Pelaksanaan pekerjaan
konstruksi untuk gedung berbeda dengan pekerjaan konstruksi jalan atau konstruksi
bendungan, pelabuhan, dsb. Pada pekerjaan konstruksi 4 target yang harus
dicapai kontraktor:
a. selesai dengan
mutu/kualitas paling tidak asma dengan yang ditentukan
dalam spec/perencanaan.
b. selesai dengan
waktu ≤ waktu perencanaan.
c. selesai dengan
biaya ≤ biaya yang direncanakan.
d. selesai dengan
tidak menimbulkan dampak lingkungan (sosial, fisik, dan administratif).
e. pemeriksaan
lab/testing.
f. penyerahan pertama.
g. masa pemeliharaan.
h. penyerahan kedua.
D. Pihak yang terlibat
1. Investor (owner)
Merupakan
orang/perusahaan yang akan menanamkan modal pertama kali pada proyek. Owner
disini merupakan pihak yang memiliki ide untuk membangun suatu proyek. Owner
akan melakukan tinjauan mengenai ide membuat suatu proyek untuk mengetahui
seberapa lama investasi yang mereka tanamkan mencapai BEP (Break Event Point)

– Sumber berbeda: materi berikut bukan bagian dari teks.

-- ==== Sys2Proof/Certificates/Slice0/Obligations.lean ====
section
/-! DEFINITION. The statements for the provers: what the commands of the block do, by the rules of the spec, and what every step keeps. -/

open Sys2Proof Sys2Proof.Machine Sys2Proof.Safety

/-! The queue. -/

/-- A step runs the command at the front of the queue, with the rest of the queue in the state that it runs on. -/
def Obligations.StepRunsFrontCommand : Prop :=
  ∀ (c : Instr) (q : List Instr) (s : State), step { s with pending := c :: q } = exec c { s with pending := q }

/-- With no command waiting the block idles: the model's choice (log entry 1). -/
def Obligations.EmptyQueueIdles : Prop := ∀ s : State, s.pending = [] → step s = .next s

/-- No command stops the block: every step answers a next state. What each command does is said of it below. -/
def Obligations.EveryStepCompletes : Prop := (∀ (i : Instr) (s : State), ∃ t, exec i s = .next t) ∧ ∀ s : State, Completes s

/-- The frame of every command: the part, the queue and every component of the state outside the command's footprint stay as they are. -/
def Obligations.FrameOfEveryCommand : Prop := ∀ (i : Instr) (s t : State), exec i s = .next t → Only (footprint i) s t

/-! What every step keeps. -/

/-- The invariant holds after reset. -/
def Obligations.ResetWf : Prop := Wf State.reset

/-- Every step keeps the invariant. The register file's canonical form is the model's own; the bounds of the two buffers are those of R659 and
R666. -/
def Obligations.StepKeepsWf : Prop := ∀ s t : State, Wf s → step s = .next t → Wf t

/-- No command takes back what OTP holds: the security state, the rollback counter, the written and the revoked slots. -/
def Obligations.VaultOnward : Prop := ∀ s t : State, step s = .next t → Onward s.vlt t.vlt

/-- ST64 never decreases (R24), the high-water mark carrying it over stops and resets (R82). Only the loss of VBAT loses the mark. -/
def Obligations.ShowTimeNeverGoesBack : Prop :=
  ∀ (i : Instr) (s t : State), (∀ u, i ≠ .vbatLoss u) → exec i s = .next t → ShowOnward s.time t.time ∧ s.time.now ≤ t.time.now

/-- What a response does (R563), and all it does. -/
def Obligations.ResponseGiven : Prop :=
  ∀ (code : Nat) (c : Call) (r : Reply) (x : State), RegsWf x.regs → (sess x c.session).isOpen = true → Answers code c r x (respond code c r x)

/-- What a notice does, and all it does. -/
def Obligations.NoticeSent : Prop := ∀ (code len : Nat) (fields : List Int) (x : State), Told code len fields x (notify code len fields x)

/-- The checks before a command (R574 to R576), for every command that `asked` lists. -/
def Obligations.CommandTurnedAway : Prop :=
  ∀ (i : Instr) (code : Nat) (c : Call) (s : State), asked i = some (code, c) →
    (tellerRuns s = false → exec i s = .next (advance c.t s)) ∧
    (tellerRuns s = true → codeIsRadio code = true → s.part = .rk9210 →
      exec i s = .next (respond code c ⟨.unsupportedFeature, 0, []⟩ (advance c.t s))) ∧
    (tellerRuns s = true → (codeIsRadio code = true → s.part = .rk9200) → modeOk code s.power.mode = false →
      exec i s = .next (respond code c ⟨.wrongMode, 0, []⟩ (advance c.t s))) ∧
    (tellerRuns s = true → (codeIsRadio code = true → s.part = .rk9200) → modeOk code s.power.mode = true → codeReady s code = false →
      exec i s = .next (respond code c ⟨.notReady, 0, []⟩ (advance c.t s)))

/-! Configuration messages (R568 to R570). -/

/-- The 23 configuration messages: `joining` gives each its code, its length, the check of its ranges and what joins the commit. -/
def Obligations.ConfigurationJoinsCommit : Prop :=
  ∀ (i : Instr) (code len : Nat) (c : Call) (ok : Bool) (m : ConfigMsg) (s : State), joining i = some (code, len, c, ok, m) → Ready code c s →
    (∀ o, s.teller.openCommit = some o → o.owner = c.session → ok = true → o.msgs.length < 65536 → o.bytes + len ≤ 134217728 →
      Done i code c ⟨.ok, 0, []⟩ { advance c.t s with teller := { s.teller with
        openCommit := some { o with msgs := o.msgs ++ [m], bytes := o.bytes + len } } } s) ∧
    ((∀ o, s.teller.openCommit = some o → o.owner ≠ c.session) → Done i code c ⟨.noCommit, 0, []⟩ (advance c.t s) s) ∧
    (∀ o, s.teller.openCommit = some o → o.owner = c.session → ok = false → Done i code c ⟨.invalidParameter, 0, []⟩ (advance c.t s) s) ∧
    (∀ o, s.teller.openCommit = some o → o.owner = c.session → ok = true → (65536 ≤ o.msgs.length ∨ 134217728 < o.bytes + len) →
      Done i code c ⟨.resourceExhausted, 0, []⟩ (advance c.t s) s)

/-! Registers and the fabric (R16 to R22, R57 to R61, R99, R577). -/

/-- The machine right after a power-on reset. Reset values that the spec does not give are the model's (log entry 3). -/
def Obligations.ResetState : Prop :=
  (∀ a, reg State.reset a = resetWord a) ∧ State.reset.power.mode = .boot ∧ State.reset.time.running = false ∧
  (∀ i : Fin 5, (sess State.reset i).isOpen = false) ∧ State.reset.pending = [] ∧ secCode State.reset.vlt.state = 0 ∧
  State.reset.vlt.written = 15 ∧ State.reset.lgr.buffer = [] ∧ (∀ d < 14, domState State.reset d = .off ∨ d < 2)

/-- A write to a register whose write does nothing but store: `mergeWord` is what it then holds, at its one home address (R18, R20). The RAD block
that the RK9210 lacks ignores it (R8). -/
def Obligations.RegisterWriteStores : Prop :=
  ∀ (t : Nat) (m : Master) (a : Nat) (v : Word) (d : RegDesc) (s : State), RegsWf s.regs → writeCause s m a = none → findReg a = some d →
    plainRow d = true → (radAbsent s a = true → exec (.registerWrite t m a v) s = .next (advance t s)) ∧
      (radAbsent s a = false → Goes (.registerWrite t m a v) s fun x =>
        Wrote [(homeAddr a, mergeWord d (reg s (homeAddr a)) v)] (advance t s) x)

/-- The access types of R20 under a write, bit by bit, for a register whose rule stores no value other than the written one. -/
def Obligations.WriteByAccessType : Prop :=
  ∀ (d : RegDesc) (old v : Word) (i : Nat), i < 32 → (∀ w, storedAs d w = w) → (d.rw ||| d.rws) &&& d.w1c = 0 →
    (mergeWord d old v).getLsbD i =
      if (d.rw ||| d.rws).testBit i then v.getLsbD i else if d.w1c.testBit i then old.getLsbD i && !v.getLsbD i else old.getLsbD i

/-- Failed accesses (R35, R57), and SYS_BUSERR (R59, R60). -/
def Obligations.FailedAccessCaptured : Prop :=
  ∀ (t : Nat) (m : Master) (a c : Nat) (v : Word) (s : State), RegsWf s.regs → domainUp s 1 = true →
    (writeCause s m a = some c → ∃ x w, exec (.registerWrite t m a v) s = .next x ∧ Wrote [(R.SYS_BUSERR, w)] (advance t s) x ∧
      Captured c true a (reg s R.SYS_BUSERR) w) ∧
    (readCause s a = some c → ∃ x w, exec (.rcCounterRead t a v) s = .next x ∧ Wrote [(R.SYS_BUSERR, w)] (advance t s) x ∧
      Captured c false a (reg s R.SYS_BUSERR) w ∧ x.regs.lastRead = some (a, 0)) ∧
    (findReg a = none → readCause s a = some 0 ∧ ∃ e, writeCause s m a = some e)

/-- R21, for every register with a W1C field but SYS_BUSERR (R60 has its own statement), every RC field and every Tally counter; `counted` holds the counts of the
very clock, each 1 in its own field. A Tally counter is read as of the instant of the read: `w` is the machine with what the port counts up to it. -/
def Obligations.SameClock : Prop :=
  (∀ (t : Nat) (m : Master) (a : Nat) (v set : Word) (d : RegDesc) (s : State) (i : Nat), RegsWf s.regs → writeCause s m a = none →
    findReg a = some d → plainRow d = true → radAbsent s a = false → i < 32 → d.w1c.testBit i = true → set.getLsbD i = true →
    ∃ x, exec (.w1cWrite t m a v set) s = .next x ∧ Only [.regs] (advance t s) x ∧ (reg x (homeAddr a)).getLsbD i = true ∧
      ∀ b, b ≠ homeAddr a → reg x b = reg s b) ∧
  (∀ (t a : Nat) (counted : Word) (d : RegDesc) (s : State), RegsWf s.regs → readCause s a = none → findReg a = some d → d.rc ≠ 0 →
    d.base ≠ R.MAC_TALLYi_LO 0 0 → d.base ≠ R.FIF_Qn_RD_LO 0 → aFind s.regs.latched a = none →
    ∃ x, exec (.rcCounterRead t a counted) s = .next x ∧ x.regs.lastRead = some (a, regValue (advance t s) a) ∧ Only [.regs] (advance t s) x ∧
      (∀ i < 32, (reg x (homeAddr a)).getLsbD i = if d.rc.testBit i then counted.getLsbD i else (reg s (homeAddr a)).getLsbD i) ∧
      ∀ b, b ≠ homeAddr a → reg x b = reg s b) ∧
  (∀ (t : Nat) (p : Fin 11) (i : Fin 24) (s : State), readCause s (R.MAC_TALLYi_LO p i) = none →
    ∃ x w, w = pauseSettle p (tsqSettle p (advance t s)) ∧ exec (.rcCounterRead t (R.MAC_TALLYi_LO p i) 1) s = .next x ∧
      x.regs.lastRead = some (R.MAC_TALLYi_LO p i, loWord ((vGet (portOf w p).tally i 0 : Nat) : Int)) ∧ vGet (portOf x p).tally i 0 = 1 ∧
      (∀ q : Fin 11, ∀ j : Fin 24, (q, j) ≠ (p, i) → vGet (portOf x q).tally j 0 = vGet (portOf w q).tally j 0) ∧
      ((portOf s p).tsqExtra = none → (portOf s p).pausedFrom = none → vGet (portOf w p).tally i 0 = vGet (portOf s p).tally i 0) ∧
      Only [.regs, .teller, .mac] (advance t s) x)

/-- R60's second sentence; the error of the same clock is given by the command's word `e`. A write that does not clear valid leaves it to R60's first. -/
def Obligations.BusErrorSameClock : Prop :=
  ∀ (t : Nat) (v e : Word) (s : State), RegsWf s.regs → domainUp s 1 = true →
    (bitOf v 31 = false → bitOf (reg s R.SYS_BUSERR) 31 = true → bitOf e 31 = true → Goes (.w1cWrite t .fabric R.SYS_BUSERR v e) s fun x =>
      bits (reg x R.SYS_BUSERR) 27 24 = min 15 (bits (reg s R.SYS_BUSERR) 27 24 + 1) ∧ bits (reg x R.SYS_BUSERR) 31 28 = bits (reg s R.SYS_BUSERR) 31 28 ∧
      bits (reg x R.SYS_BUSERR) 23 0 = bits (reg s R.SYS_BUSERR) 23 0) ∧
    (bitOf v 31 = true →
    ∃ x w, exec (.w1cWrite t .fabric R.SYS_BUSERR v e) s = .next x ∧ Wrote [(R.SYS_BUSERR, w)] (advance t s) x ∧
      (bitOf e 31 = true → bitOf w 31 = true ∧ bits w 27 24 = 1 ∧ bits w 30 29 = bits e 30 29 ∧ bits w 28 28 = bits e 28 28 ∧ bits w 23 0 = bits e 23 0) ∧
      (bitOf e 31 = false → bitOf w 31 = false ∧ bits w 27 24 = 0 ∧ bits w 30 28 = bits (reg s R.SYS_BUSERR) 30 28 ∧
        bits w 23 0 = bits (reg s R.SYS_BUSERR) 23 0))

/-- R99 for the six pairs of TIM and the four time bases. -/
def Obligations.LatchedPair : Prop :=
  ∀ (t u lo hi : Nat) (s : State), RegsWf s.regs → domainUp s 2 = true →
    (lo, hi) ∈ [(R.TIM_ST64_LO, R.TIM_ST64_HI), (R.TIM_CORR_LO, R.TIM_CORR_HI), (R.TIM_EPOCH_ADJ_LO, R.TIM_EPOCH_ADJ_HI), (R.TIM_HWM_LO, R.TIM_HWM_HI),
      (R.TIM_FORIGIN_LO, R.TIM_FORIGIN_HI), (R.TIM_FCOUNT_LO, R.TIM_FCOUNT_HI)] ++
      (List.range 4).flatMap (fun n => [(R.TIM_TBn_SEC_LO n, R.TIM_TBn_SEC_HI n), (R.TIM_TBn_SEC_LO n, R.TIM_TBn_NS n)]) →
    ∃ x y, exec (.latchedLoRead t lo) s = .next x ∧ exec (.latchedLoRead u hi) x = .next y ∧
      y.regs.lastRead = some (hi, regValue (advance t s) hi) ∧ Only [.regs, .time] s y ∧ ∀ a, reg y a = reg s a

/-- R22: the read answers the words as they are, and leaves every register (but the capture of a failed word) and every FIFO as it was. -/
def Obligations.DiagReadNoSideEffect : Prop :=
  ∀ (c : Call) (offset n : Nat) (s : State), Ready 0x0030 c s → offset % 4 = 0 → 1 ≤ n → n ≤ 256 →
    ∃ x, Done (.diagRead c offset n) 0x0030 c ⟨.ok, 8 + 4 * n, [(offset : Int), n] ++
        (List.range n).map (fun i => ((readWord (advance c.t s) (regBase + offset + 4 * i)).toNat : Int))⟩ x s ∧
      Only [.regs] (advance c.t s) x ∧ (∀ a, a ≠ R.SYS_BUSERR → reg x a = reg s a) ∧ x.regs.latched = s.regs.latched ∧
      ((∀ i < n, readCause s (regBase + offset + 4 * i) = none) → x = advance c.t s)

/-- DIAG_WRITE (R577, R631): in approved mode it is refused, and captured as a failed write. -/
def Obligations.DiagWriteInOrder : Prop :=
  ∀ (c : Call) (offset : Nat) (words : List Word) (s : State), Ready 0x0031 c s → offset % 4 = 0 → 1 ≤ words.length → words.length ≤ 64 →
    (approved s = false → ∃ x, WordsWritten c.t (regBase + offset) words (advance c.t s) x ∧
      exec (.diagWrite c offset words) s = .next (respond 0x0031 c ⟨.ok, 0, []⟩ x)) ∧
    (approved s = true → ∃ x, Done (.diagWrite c offset words) 0x0031 c ⟨.unauthorized, 0, []⟩ x s ∧ Only [.regs] (advance c.t s) x ∧
      ∀ a, a ≠ R.SYS_BUSERR → a ≠ R.VLT_CNT_UNAUTH → reg x a = reg s a)

/-- Writes that start an operation of their block, where the write is accepted. -/
def Obligations.OperationWrites : Prop :=
  ∀ (t : Nat) (m : Master) (v : Word) (s : State), RegsWf s.regs →
    (∀ tb : Fin 4, writeCause s m (R.TIM_TBn_CFG tb) = none → bits (reg s (R.TIM_TBn_CFG tb)) 2 0 ≠ bits v 2 0 % 7 →
      ∃ x, exec (.tbCfgWrite t m tb v) s = .next x ∧ bits (reg x (R.TIM_TBn_CFG tb)) 2 0 = bits v 2 0 % 7 ∧
        bits (reg x (R.TIM_TBn_CFG tb)) 31 6 = bits v 31 6 ∧ (tbOf x tb).activeB = false ∧
        (tbOf x tb).state = if bits v 2 0 % 7 = 0 then .free else .acquiring) ∧
    (writeCause s m R.TIM_CTRL = none → ∃ x, exec (.showTbWrite t m v) s = .next x ∧ selTb x = bits v 1 0 ∧
      x.time.st64 = (advance t s).time.st64 ∧
      (s.time.running = true → corrC x = corrC (advance t s) + (tbTime (tbOf (advance t s) (bits v 1 0)) - tbTime (tbOf (advance t s) (selTb s))))) ∧
    (writeCause s m R.ALM_TRACE_CTRL = none → bitOf v 1 = true → ∃ x, exec (.traceUnfreeze t m v) s = .next x ∧ Only [.regs, .time, .alm] s x ∧
      x.alm = (if s.alm.traceFrozen then { s.alm with traceFrozen := false, traceTrigger := none } else s.alm) ∧ ∀ a, a ≠ R.ALM_TRACE_CTRL → reg x a = reg s a) ∧
    (writeCause s m R.CMP_COMMIT = none → bitOf v 0 = true → ∃ x tag at_, exec (.cmpCommitGo t m v) s = .next x ∧ Only [.time, .cmp] s x ∧
      x.cmp = { s.cmp with armed := some (tag, at_) } ∧ unsignedOf 32 tag = regN s R.CMP_COMMIT_TAG ∧ s.time.fcount < at_) ∧
    (writeCause s m R.RAS_COMMIT = none → bitOf v 0 = true → ∃ x tag, exec (.rasCommitGo t m v) s = .next x ∧ Only [.time, .ras] s x ∧
      x.ras = { s.ras with armed := some (tag, tag) } ∧ unsignedOf 32 tag = regN s R.RAS_COMMIT_TAG) ∧
    (writeCause s m R.FXM_COMMIT = none → bitOf v 0 = true → ∃ x tag at_, exec (.fxmCommitGo t m v) s = .next x ∧ Only [.time, .fxm] s x ∧
      x.fxm = { s.fxm with armed := [(tag, at_)] } ∧ unsignedOf 32 tag = regN s R.FXM_COMMIT_TAG ∧ s.time.fcount < at_)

dan akan dibandingkan dengan produk investasi lainnya yang lebih menjanjikan
baik berupa produk perbankan, obligasi (saham/reksadana) atau produk investasi
lainnya.
2.
Lenders
Merupakan orang/badan/perusahaan yang
bekerja sama dengan peminjamnya, menyuntikan modalnya dengan bunga yang
disepakati. Lenders biasanya adalah bank. Saat pengajuan pinjaman, lenders akan
melihat cash flow pengembalian pinjaman yang diajukan.
3.
Kontraktor
Merupakan pihak yang akan melaksanakan
atau membangun suatu proyek yang telah disetujui oleh pemilik modal (owner).
Kontraktor dituntut untuk melaksanakan proyek sesuai dengan waktu yang telah
ditentukan oleh owner.
4.
Konsultan
Merupakan pihak yang dipekerjakan oleh
owner sebagai perwakilan owner saat pelaksanaan proyek berlangsung, baik
sebagai perencana maupun pengawas selama pelaksanaan proyek.
5.
Supplier
Merupakan pihak yang terkait dalam pengadaan material konstruksi.
Merupakan pihak yang terkait dalam pengadaan material konstruksi.
6.
Tenaga Kerja
Merupakan pihak yang
berada dibawah tanggung jawab kontraktor atau subkontraktor untuk melaksanakan
kegiatan konstruksi dilapangan dengan keahlian atau keterampilan tertentu, baik
secara individu maupun kelompok yang dikoordinasikan oleh mandor.
7.
Bank
Merupakan institusi yang dapat menyediakan sumber keuangan atau sumber pinjaman yang membantu pendanaan proyek.
Merupakan institusi yang dapat menyediakan sumber keuangan atau sumber pinjaman yang membantu pendanaan proyek.